Next-generation sequencing: a powerful tool for the discovery of molecular markers in breast ductal carcinoma in situ

Abstract

Mammographic screening leads to frequent biopsies and concomitant overdiagnosis of breast cancer, particularly ductal carcinoma in situ (DCIS). Some DCIS lesions rapidly progress to invasive carcinoma, whereas others remain indolent. Because we cannot yet predict which lesions will not progress, all DCIS is regarded as malignant, and many women are overtreated. Thus, there is a pressing need for a panel of molecular markers in addition to the current clinical and pathological factors to provide prognostic information. Genomic technologies such as microarrays have made major contributions to defining subtypes of breast cancer. Next-generation sequencing (NGS) modalities offer unprecedented depth of expression analysis through revealing transcriptional boundaries, mutations, rare transcripts and alternative splice variants. NGS approaches are just beginning to be applied to DCIS. Here, the authors review the applications and challenges of NGS in discovering novel potential therapeutic targets and candidate biomarkers in the premalignant progression of breast cancer.

Figure 1. Models of Malignant Progression of Normal Breast Epithelium to Carcinoma

Evidence from epidemiological, morphological and immunohistochemical studies has been used to develop several models to describe the progression from non-invasive DCIS to IDC. (Top) A linear model of progression that in sequential stages from normal epithelium to invasive carcinoma via hyperplasia and in situ carcinoma. The postulates of this hypothesis include that DCIS is a direct precursor of IDC and that atypical ductal hyperplasia is a direct precursor to low grade DCIS. In “non-linear” or “branched” models (Middle) DCIS is a progenitor of IDC, yet different grades of DCIS progress to corresponding grades of IDC. The low, intermediate and high grades can also be termed grades I, II, and III, respectively. There may also be further progression of IDC (pale arrows). The “parallel” model of progression (Bottom) hypothesizes that DCIS and IDC diverge from a common progenitor cell and progress independently through different grades in parallel.

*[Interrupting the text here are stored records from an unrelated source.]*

/-! A command ends in a refusal. -/
@[simp] theorem State.fail_tmrAt {id : Nat} {st : Status} {i r n : Nat} : (s.fail id st i r n).tmrAt = s.tmrAt := by unfold State.fail; split <;> simp
@[simp] theorem State.fail_held {id : Nat} {st : Status} {i r n : Nat} : (s.fail id st i r n).held = s.held := by unfold State.fail; split <;> simp
@[simp] theorem State.fail_net {id : Nat} {st : Status} {i r n : Nat} : (s.fail id st i r n).net = s.net := by unfold State.fail; split <;> simp
@[simp] theorem State.fail_netFrac {id : Nat} {st : Status} {i r n : Nat} : (s.fail id st i r n).netFrac = s.netFrac := by unfold State.fail; split <;> simp
@[simp] theorem State.fail_tb {id : Nat} {st : Status} {i r n : Nat} : (s.fail id st i r n).tb = s.tb := by unfold State.fail; split <;> simp
@[simp] theorem State.fail_tbFrac {id : Nat} {st : Status} {i r n : Nat} : (s.fail id st i r n).tbFrac = s.tbFrac := by unfold State.fail; split <;> simp
@[simp] theorem State.fail_axes {id : Nat} {st : Status} {i r n : Nat} : (s.fail id st i r n).axes = s.axes := by unfold State.fail; split <;> simp
@[simp] theorem State.fail_banks {id : Nat} {st : Status} {i r n : Nat} : (s.fail id st i r n).banks = s.banks := by unfold State.fail; split <;> simp
@[simp] theorem State.fail_nextId {id : Nat} {st : Status} {i r n : Nat} : (s.fail id st i r n).nextId = s.nextId := by unfold State.fail; split <;> simp
@[simp] theorem State.fail_bursts {id : Nat} {st : Status} {i r n : Nat} : (s.fail id st i r n).bursts = s.bursts := by unfold State.fail; split <;> simp
@[simp] theorem State.fail_hostOut {id : Nat} {st : Status} {i r n : Nat} : (s.fail id st i r n).hostOut = s.hostOut := by unfold State.fail; split <;> simp
@[simp] theorem State.fail_hostStatus {id : Nat} {st : Status} {i r n : Nat} : (s.fail id st i r n).hostStatus = s.hostStatus := by unfold State.fail; split <;> simp
@[simp] theorem State.fail_keyed {id : Nat} {st : Status} {i r n : Nat} : (s.fail id st i r n).keyed = s.keyed := by unfold State.fail; split <;> simp
@[simp] theorem State.fail_desc {id : Nat} {st : Status} {i r n : Nat} : (s.fail id st i r n).desc = s.desc := by unfold State.fail; split <;> simp
@[simp] theorem State.fail_mem {id : Nat} {st : Status} {i r n : Nat} : (s.fail id st i r n).mem = s.mem := by unfold State.fail; split <;> simp
@[simp] theorem State.fail_ecc {id : Nat} {st : Status} {i r n : Nat} : (s.fail id st i r n).ecc = s.ecc := by unfold State.fail; split <;> simp
@[simp] theorem State.fail_ceNoted {id : Nat} {st : Status} {i r n : Nat} : (s.fail id st i r n).ceNoted = s.ceNoted := by unfold State.fail; split <;> simp
@[simp] theorem State.fail_zeroing {id : Nat} {st : Status} {i r n : Nat} : (s.fail id st i r n).zeroing = s.zeroing := by unfold State.fail; split <;> simp
@[simp] theorem State.fail_quar {id : Nat} {st : Status} {i r n : Nat} : (s.fail id st i r n).quar = s.quar := by unfold State.fail; split <;> simp
@[simp] theorem State.fail_flue {id : Nat} {st : Status} {i r n : Nat} : (s.fail id st i r n).flue = s.flue := by unfold State.fail; split <;> simp
@[simp] theorem State.fail_broken {id : Nat} {st : Status} {i r n : Nat} : (s.fail id st i r n).broken = s.broken := by unfold State.fail; split <;> simp
@[simp] theorem State.fail_modRecs {id : Nat} {st : Status} {i r n : Nat} : (s.fail id st i r n).modRecs = s.modRecs := by unfold State.fail; split <;> simp
@[simp] theorem State.fail_modSeq {id : Nat} {st : Status} {i r n : Nat} : (s.fail id st i r n).modSeq = s.modSeq := by unfold State.fail; split <;> simp
@[simp] theorem State.fail_locked {id : Nat} {st : Status} {i r n : Nat} : (s.fail id st i r n).locked = s.locked := by unfold State.fail; split <;> simp
@[simp] theorem State.fail_errPulse {id : Nat} {st : Status} {i r n : Nat} : (s.fail id st i r n).errPulse = s.errPulse := by unfold State.fail; split <;> simp
@[simp] theorem State.fail_hearth {id : Nat} {st : Status} {i r n : Nat} : (s.fail id st i r n).hearth = s.hearth := by unfold State.fail; split <;> simp
@[simp] theorem State.fail_chans {id : Nat} {st : Status} {i r n : Nat} : (s.fail id st i r n).chans = s.chans := by unfold State.fail; split <;> simp
@[simp] theorem State.fail_hostWait {id : Nat} {st : Status} {i r n : Nat} : (s.fail id st i r n).hostWait = s.hostWait := by unfold State.fail; split <;> simp
@[simp] theorem State.fail_deferred {id : Nat} {st : Status} {i r n : Nat} : (s.fail id st i r n).deferred = s.deferred := by unfold State.fail; split <;> simp
@[simp] theorem State.fail_echoes {id : Nat} {st : Status} {i r n : Nat} : (s.fail id st i r n).echoes = s.echoes := by unfold State.fail; split <;> simp
@[simp] theorem State.fail_netw {id : Nat} {st : Status} {i r n : Nat} : (s.fail id st i r n).netw = s.netw := by unfold State.fail; split <;> simp
@[simp] theorem State.fail_clk {id : Nat} {st : Status} {i r n : Nat} : (s.fail id st i r n).clk = s.clk := by unfold State.fail; split <;> simp
@[simp] theorem State.fail_pwr {id : Nat} {st : Status} {i r n : Nat} : (s.fail id st i r n).pwr = s.pwr := by unfold State.fail; split <;> simp
@[simp] theorem State.fail_drven {id : Nat} {st : Status} {i r n : Nat} : (s.fail id st i r n).drven = s.drven := by unfold State.fail; split <;> simp
@[simp] theorem State.fail_drvenLowAt {id : Nat} {st : Status} {i r n : Nat} : (s.fail id st i r n).drvenLowAt = s.drvenLowAt := by unfold State.fail; split <;> simp
@[simp] theorem State.fail_trips {id : Nat} {st : Status} {i r n : Nat} : (s.fail id st i r n).trips = s.trips := by unfold State.fail; split <;> simp
@[simp] theorem State.fail_extest {id : Nat} {st : Status} {i r n : Nat} : (s.fail id st i r n).extest = s.extest := by unfold State.fail; split <;> simp
@[simp] theorem State.fail_tapIr {id : Nat} {st : Status} {i r n : Nat} : (s.fail id st i r n).tapIr = s.tapIr := by unfold State.fail; split <;> simp
@[simp] theorem State.fail_tapCells {id : Nat} {st : Status} {i r n : Nat} : (s.fail id st i r n).tapCells = s.tapCells := by unfold State.fail; split <;> simp
@[simp] theorem State.fail_tapOut {id : Nat} {st : Status} {i r n : Nat} : (s.fail id st i r n).tapOut = s.tapOut := by unfold State.fail; split <;> simp
@[simp] theorem State.fail_ingress {id : Nat} {st : Status} {i r n : Nat} : (s.fail id st i r n).ingress = s.ingress := by unfold State.fail; split <;> simp
@[simp] theorem State.fail_hostDummy {id : Nat} {st : Status} {i r n : Nat} : (s.fail id st i r n).hostDummy = s.hostDummy := by unfold State.fail; split <;> simp
@[simp] theorem State.fail_flueSince {id : Nat} {st : Status} {i r n : Nat} : (s.fail id st i r n).flueSince = s.flueSince := by unfold State.fail; split <;> simp
@[simp] theorem State.fail_draws {id : Nat} {st : Status} {i r n : Nat} : (s.fail id st i r n).draws = s.draws := by unfold State.fail; split <;> simp
@[simp] theorem State.fail_pending {id : Nat} {st : Status} {i r n : Nat} : (s.fail id st i r n).pending = s.pending := by unfold State.fail; split <;> simp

Figure 2. Mammary Architecture and Microenvironment (MAME) Models for functional, live-cell imaging of DCIS-stromal interactions

Left: MCF10.DCIS human DCIS cells in an upper layer of reconstituted basement membrane (rBM) + 2% rBM overlay form dysplastic structures. CAFs are in a lower layer of collagen I. Middle: Human macrophages are added to the rBM layer. Right: Human microvascular endothelial cells are added to the rBM layer.

Figure 3

Co-citation interaction networks among the DCIS genes observed in NGS analysis of DCIS models [43]. The co-citation networks among 295 differentially expressed genes and PIK3CA TP53 AKT1 GATA3 MAP3K1 CBFB and RUNX1 7 were constructed using GePS with default parameters (Genomatix). The gene connections are based on previous published literature, i.e., the co-citations between two genes in the previous published literature that have been hand-curated. This network indicates the co-citations of the input genes. The up-regulated genes are shaded in warm colors (red, orange). The down-regulated genes are shaded cooler colors (blue, purple). CBFB does not appear in the network. PIK3CA TP53 AKT1 GATA3 MAP3K1, and RUNX17 are shaded yellow-brown. Of these TP53, GATA3, and RUNX1 encode transcription factors with the motif indicated. The upper panel shows the entire network formed. The circle indicates the region expanded in the lower panel. Note the number of genes which share transcription factor binding sites as indicated by the filled line terminators: diamonds indicate that gene A modulates gene B; arrowheads indicate that gene A activates gene B, and stopped circles that gene A inhibits gene B. This overview provides the opportunity to selectively evaluate the veracity of the resulting pathway.

Figure 4. Integrative flow chart for discovery of knowledge to personalize DCIS treatment therapy

The DCIS samples for NGS may come from experimental models or clinical samples (FFPE or fresh biopsy). Genes with similar expression patterns could be identified by RNA-Seq and the common promoter frameworks verified by ChIP-Seq. Combining systems bionetwork modeling approaches with clinicopathological characteristics, molecular genotype and phenotype, NGS results will help to discover / predict personalized therapy for DCIS patients.